Files: encoder_finetuning.py, README.md, Dockerfile
Covers fine-tuning decoder-only LLMs. Explains the autoregressive architecture, causal masking, cross-entropy loss over completion tokens (prompt masking), and Parameter-Efficient Fine-Tuning (PEFT) with LoRA — enabling adaptation of billion-parameter models on consumer hardware.
Files: decoder_finetuning.py, README.md, Dockerfile
Autonomous ML research agent that iteratively improves a GPT pretraining script to minimize validation bits-per-byte (val_bpb). Adapted from Karpathy's autoresearch to run fully self-contained on Ocean Network GPU nodes — no API keys needed. A local open-source LLM (Qwen3-14B via vLLM) acts as the research agent, sharing the H200 GPU with the training process.
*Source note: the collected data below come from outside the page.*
-- ==== Sys2Proof/Machine/Sources.lean ====
section
/-! DEFINITION. The ingress processor's operations: arrival, take, level frames, sources, the input switch
(R119 to R140). -/

namespace Sys2Proof.Machine

/-! ## Arrival -/

/-- A frame fails check 1: the bad-frame count rises, and passing 127 to 128 records BAD_FRAMES (R119, R120). -/
def State.badFrame (s : State) : State :=
  let t := s.count (fun c => { c with badFrame := satInc 255 c.badFrame })
  if s.ingress.counters.badFrame = 127 then t.recordFault .badFrames else t

/-- A frame fails check 4: the queue-full count rises, and passing 0 to 1 records QUEUE_OVERFLOW (R119, R120). -/
def State.queueFull (s : State) : State :=
  let t := s.count (fun c => { c with queueFull := satInc 65535 c.queueFull })
  if s.ingress.counters.queueFull = 0 then t.recordFault .queueOverflow else t

/-- The arrival checks (R119). -/
def State.arrive (s : State) (os : List Octet) : State :=
  match parseFrame os with
  | none => s.badFrame
  | some f =>
      if 820 < os.length then s.count (fun c => { c with oversize := satInc 65535 c.oversize })
      else if ¬ (f.dest = s.settings.nodeAddress ∨ f.dest = 255) then
        s.count (fun c => { c with notMine := satInc 65535 c.notMine })
      else if 12 ≤ s.ingress.queue.length then s.queueFull
      else s.withIngress { s.ingress with queue := s.ingress.queue ++ [f] }

/-! ## The input switch -/

/-- A waiting switch completes when the processor is idle (R137). -/
def State.completeSwitch (s : State) : State :=
  match s.ingress.switch, s.ingress.processing with
  | .switching, none => s.withIngress { s.ingress with inUse := s.ingress.inUse.other, switch := .idle }
  | _, _ => s

/-- Two runs of numbers, each by its first number and its length, share at least one number. -/
def runsShare (a m b n : Nat) : Bool := max a b < min (a + m) (b + n)

/-- Two present entries of an input bank overlap (R136): they name one source and their zone runs share a zone. -/
def inputConflict (a b : InputEntry) : Bool :=
  a.present && b.present && decide (a.source = b.source) && runsShare a.zoneFirst a.zoneCount b.zoneFirst b.zoneCount

/-- Two present entries of an output bank overlap (R157): they name one lane and their channel runs share a channel. -/
def outputConflict (a b : OutputEntry) : Bool :=
  a.present && b.present && decide (a.lane = b.lane)
    && runsShare a.firstChannel (3 * a.zoneCount) b.firstChannel (3 * b.zoneCount)

/-! ## Take -/

/-- A frame is dropped at its take: its counter rises, and a switch its completion would have released completes
(R121, R137). -/
def State.dropAtTake (s : State) (f : ShowPortCounters → ShowPortCounters) : State := (s.count f).completeSwitch

/-- A frame becomes the frame in processing, with its snapshot (R121). -/
def State.process (s : State) (f : Frame) (snap : Snapshot) : State :=
  s.withIngress { s.ingress with processing := some ⟨f, snap, s.now⟩ }

/-- The matched source: the lowest-numbered entry that is enabled and whose origin is not 0 and equals the frame's
(R125). -/
def State.matchedSource (s : State) (origin : Nat) : Option Nat :=
  sourceNumbers.find? (fun i =>
    (s.source i).enabled && decide ((s.source i).origin ≠ 0) && decide ((s.source i).origin = origin))

/-- The results of the sequence check (R126). -/
inductive SequenceCheck where
  | accepted
  | duplicate
  | stale
deriving DecidableEq, Repr

/-- The sequence check (R126). -/
def sequenceCheck (stored : Option Nat) (n : Nat) : SequenceCheck :=
  match stored with
  | none => .accepted
  | some q =>
      if n = q then .duplicate else if 128 ≤ (n + 256 - q) % 256 then .stale else .accepted

/-- The stored sequence of a source's lane (R129). -/
def Source.sequence (x : Source) (lane : Nat) : Option Nat := Table.read none x.sequences lane

/-- The take of a LEVEL frame (R125, R126). -/
def State.takeLevel (s : State) (f : Frame) : State :=
  match s.matchedSource f.origin with
  | none => s.dropAtTake (fun c => { c with unknownSource := satInc 65535 c.unknownSource })
  | some i =>
      match levelFields f.payload with
      | none => s.dropAtTake (fun c => { c with malformedLevel := satInc 65535 c.malformedLevel })
      | some v =>
          let x := s.source i
          match sequenceCheck (x.sequence v.lane) v.sequence with
          | .duplicate => (s.setSource i { x with duplicate := satInc 65535 x.duplicate }).completeSwitch
          | .stale => (s.setSource i { x with stale := satInc 65535 x.stale }).completeSwitch
          | .accepted => s.process f (.level i x.enabled x.origin s.ingress.inUse)

/-- The take of a TIME frame (R123). -/
def State.takeTime (s : State) (f : Frame) : State :=
  let a := s.settings.timekeeperAddress
  if a ≠ 0 ∧ a = f.origin then s.process f (.time a)
  else s.dropAtTake (fun c => { c with foreignTime := satInc 65535 c.foreignTime })

/-- The take of a MGMT_REQ frame (R124). -/
def State.takeRequest (s : State) (f : Frame) : State :=
  let a := s.settings.stationAddress
  if a = 255 ∨ (a ≠ 0 ∧ a = f.origin) then s.process f (.request a)
  else s.dropAtTake (fun c => { c with foreignRequest := satInc 65535 c.foreignRequest })

/-- A taken frame is handled by its class (R122). -/
def State.classify (s : State) (f : Frame) : State :=
  if f.cls = classLevel then s.takeLevel f
  else if f.cls = classTime then s.takeTime f
  else if f.cls = classRequest then s.takeRequest f
  else s.dropAtTake (fun c => { c with unknownClass := satInc 65535 c.unknownClass })

/-! ## Completion -/

/-- The processor is idle after a completion, and a waiting switch completes (R121, R137). -/
def State.idleIngress (s : State) : State :=
  (s.withIngress { s.ingress with processing := none }).completeSwitch

/-- The level a LEVEL frame carries for a channel: none when it does not carry it or discards it (R125, R127). -/
def LevelFields.level (v : LevelFields) (c : Nat) : Option Nat :=
  if v.firstChannel ≤ c ∧ c < 384 then v.levels[c - v.firstChannel]? else none

/-- Stores the channels of one zone of an entry: i is the zone's place in the entry (R127, R133). -/
def storeZone (v : LevelFields) (e : InputEntry) (live : Table Look) (i : Nat) : Table Look :=
  let idx := liveIndex e.source (e.zoneFirst + i)
  let look := [0, 1, 2].foldl
    (fun l j =>
      match v.level (e.firstChannel + 3 * i + j) with
      | some x => l.setComp x (e.order.comp j)
      | none => l)
    (Table.read .black live idx)
  Table.write .black live idx look

/-- Stores the levels of a frame through one entry (R127). -/
def storeEntry (v : LevelFields) (live : Table Look) (e : InputEntry) : Table Look :=
  (List.range e.zoneCount).foldl (storeZone v e) live

/-- The entries of a bank that a frame of a source and source lane writes through (R127). -/
def entriesFor (bank : Table InputEntry) (source lane : Nat) : List InputEntry :=
  (bank.filter (fun p => p.2.present && decide (p.2.source = source) && decide (p.2.sourceLane = lane))).map (·.2)

/-- The write to the live store (R127). -/
def State.writeLevels (s : State) (source : Nat) (bank : BankNo) (v : LevelFields) : State :=
  s.withMixer { s.mixer with live := (entriesFor (s.inputBank bank) source v.lane).foldl (storeEntry v) s.mixer.live }

/-- The source makes LIVE at a completion: it is enabled and its origin is the snapshot's (R128). -/
def Source.answers (x : Source) (origin : Nat) : Bool := x.enabled && decide (x.origin = origin)

/-- The source record after an accepted frame (R128). -/
def State.acceptedSource (s : State) (x : Source) (origin : Nat) (v : LevelFields) : Source :=
  let counted := { x with
    accepted := wrapInc x.accepted
    sequences := if x.origin = origin then Table.write none x.sequences v.lane (some v.sequence) else x.sequences }
  if x.answers origin then { counted with timer := some (s.now + x.lossTime), state := .live } else counted

/-- A LEVEL frame completes (R127, R128, R98): "the return first, then the write", then the source's record. -/
def State.completeLevel (s : State) (i origin : Nat) (bank : BankNo) (v : LevelFields) : State :=
  let x := s.source i
  let t := if x.answers origin && decide (x.state = .lost) then s.sourceReturn i else s
  (t.writeLevels i bank v).setSource i (s.acceptedSource x origin v)

/-! ## Sources -/

/-- The loss of a LIVE source (R130, R131, R140). -/
def State.lossIfLive (s : State) (i : Nat) (was : SourceState) : State :=
  if was = .live then s.sourceLoss i else s

/-- The source record that WRITE_SOURCE leaves (R131). -/
def Source.written (x : Source) (enabled : Bool) (origin lossTime : Nat) : Source :=
  let kept := { x with
    enabled := enabled, origin := origin, lossTime := lossTime
    sequences := if x.origin = origin then x.sequences else [] }
  if x.enabled = enabled then kept else { kept with state := .idle, timer := none }

/-- A source at a BLOCK_RESET naming INGRESS (R140). -/
def State.idleSource (s : State) (i : Nat) : State :=
  (s.setSource i { s.source i with state := .idle, timer := none, sequences := [] }).lossIfLive i (s.source i).state

/-- BLOCK_RESET naming INGRESS (R140, R102). -/
def State.blockResetIngress (s : State) : State :=
  let emptied := s.withIngress { s.ingress with queue := [], processing := none }
  let idled := sourceNumbers.foldl State.idleSource emptied
  (idled.withMixer { idled.mixer with live := [] }).completeSwitch

end Sys2Proof.Machine
end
The agent loop runs up to 200 iterations: the LLM reads the experiment history and current best train.py, generates a hypothesis and a new training script, runs a 5-minute training budget, and keeps the result only if it improves val_bpb.
Benchmark results across five runs:
| Run | Model | Setup | Iterations | Best val_bpb | Improvement |
|---|---|---|---|---|---|
| 1 | Qwen3-32B-AWQ | 1×H200, 0.7 temp | 201 | 0.9818 | 2.6% |
| 2 | Qwen3-32B-AWQ | 1×H200, 0.5 temp, 6h | 94 | 1.0072 | 1.5% |
| 3 | Qwen3-32B-AWQ | 1×H200, 0.5 temp, 12h | 201 | 1.0074 | 1.4% |
| 4 | Qwen3.5-27B | 2×H200, 0.5 temp | 77 | 0.9993 | 2.5% |
| 5 | Qwen3-14B | 1×H200, 0.7 temp | 165 | 0.9967 | 2.9% |
Key finding: lower temperature (0.5 vs 0.7) reduces crash rate but produces worse results. The smallest model (Qwen3-14B) achieved the best improvement due to faster iteration throughput.
Files: algo.py, algo_qwen3-32B.py, algo_qwen3.5-27B.py, train.py, prepare.py, program.md, plot_progress.py, Dockerfile
Usage:
- Go to dashboard.oncompute.ai
- Select a single H200 GPU environment
- Open this directory in the Ocean Orchestrator and run the job
- Download
results.jsonfrom the outputs when complete
All tutorials with a Dockerfile are ready to run on Ocean Network compute via the Ocean Orchestrator VS Code extension. Open the tutorial directory in the orchestrator, configure the job, and run — the container builds and executes autonomously on remote GPU nodes.